-- ==== Sys2Proof/Machine/Core.lean ====
section
/-! DEFINITION. The machine handed to the host. -/

def Sys2Proof.core : Host.Core :=
  { State := Sys2Proof.Machine.State, Fault := Sys2Proof.Machine.Fault, Refusal := Sys2Proof.Machine.Refusal,
    step := Sys2Proof.Machine.step, reset := Sys2Proof.Machine.State.reset }
end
┄┄┄┄┄┄┄┄┄┄┄┄┄┄┄┄┄┄┄┄
Goal of the exercise – Every record should be given again exactly.

Exercise solution –
-- ==== Sys2Proof/Machine/Core.lean ====
section
/-! DEFINITION. The machine handed to the host. -/

def Sys2Proof.core : Host.Core :=
  { State := Sys2Proof.Machine.State, Fault := Sys2Proof.Machine.Fault, Refusal := Sys2Proof.Machine.Refusal,
    step := Sys2Proof.Machine.step, reset := Sys2Proof.Machine.State.reset }
end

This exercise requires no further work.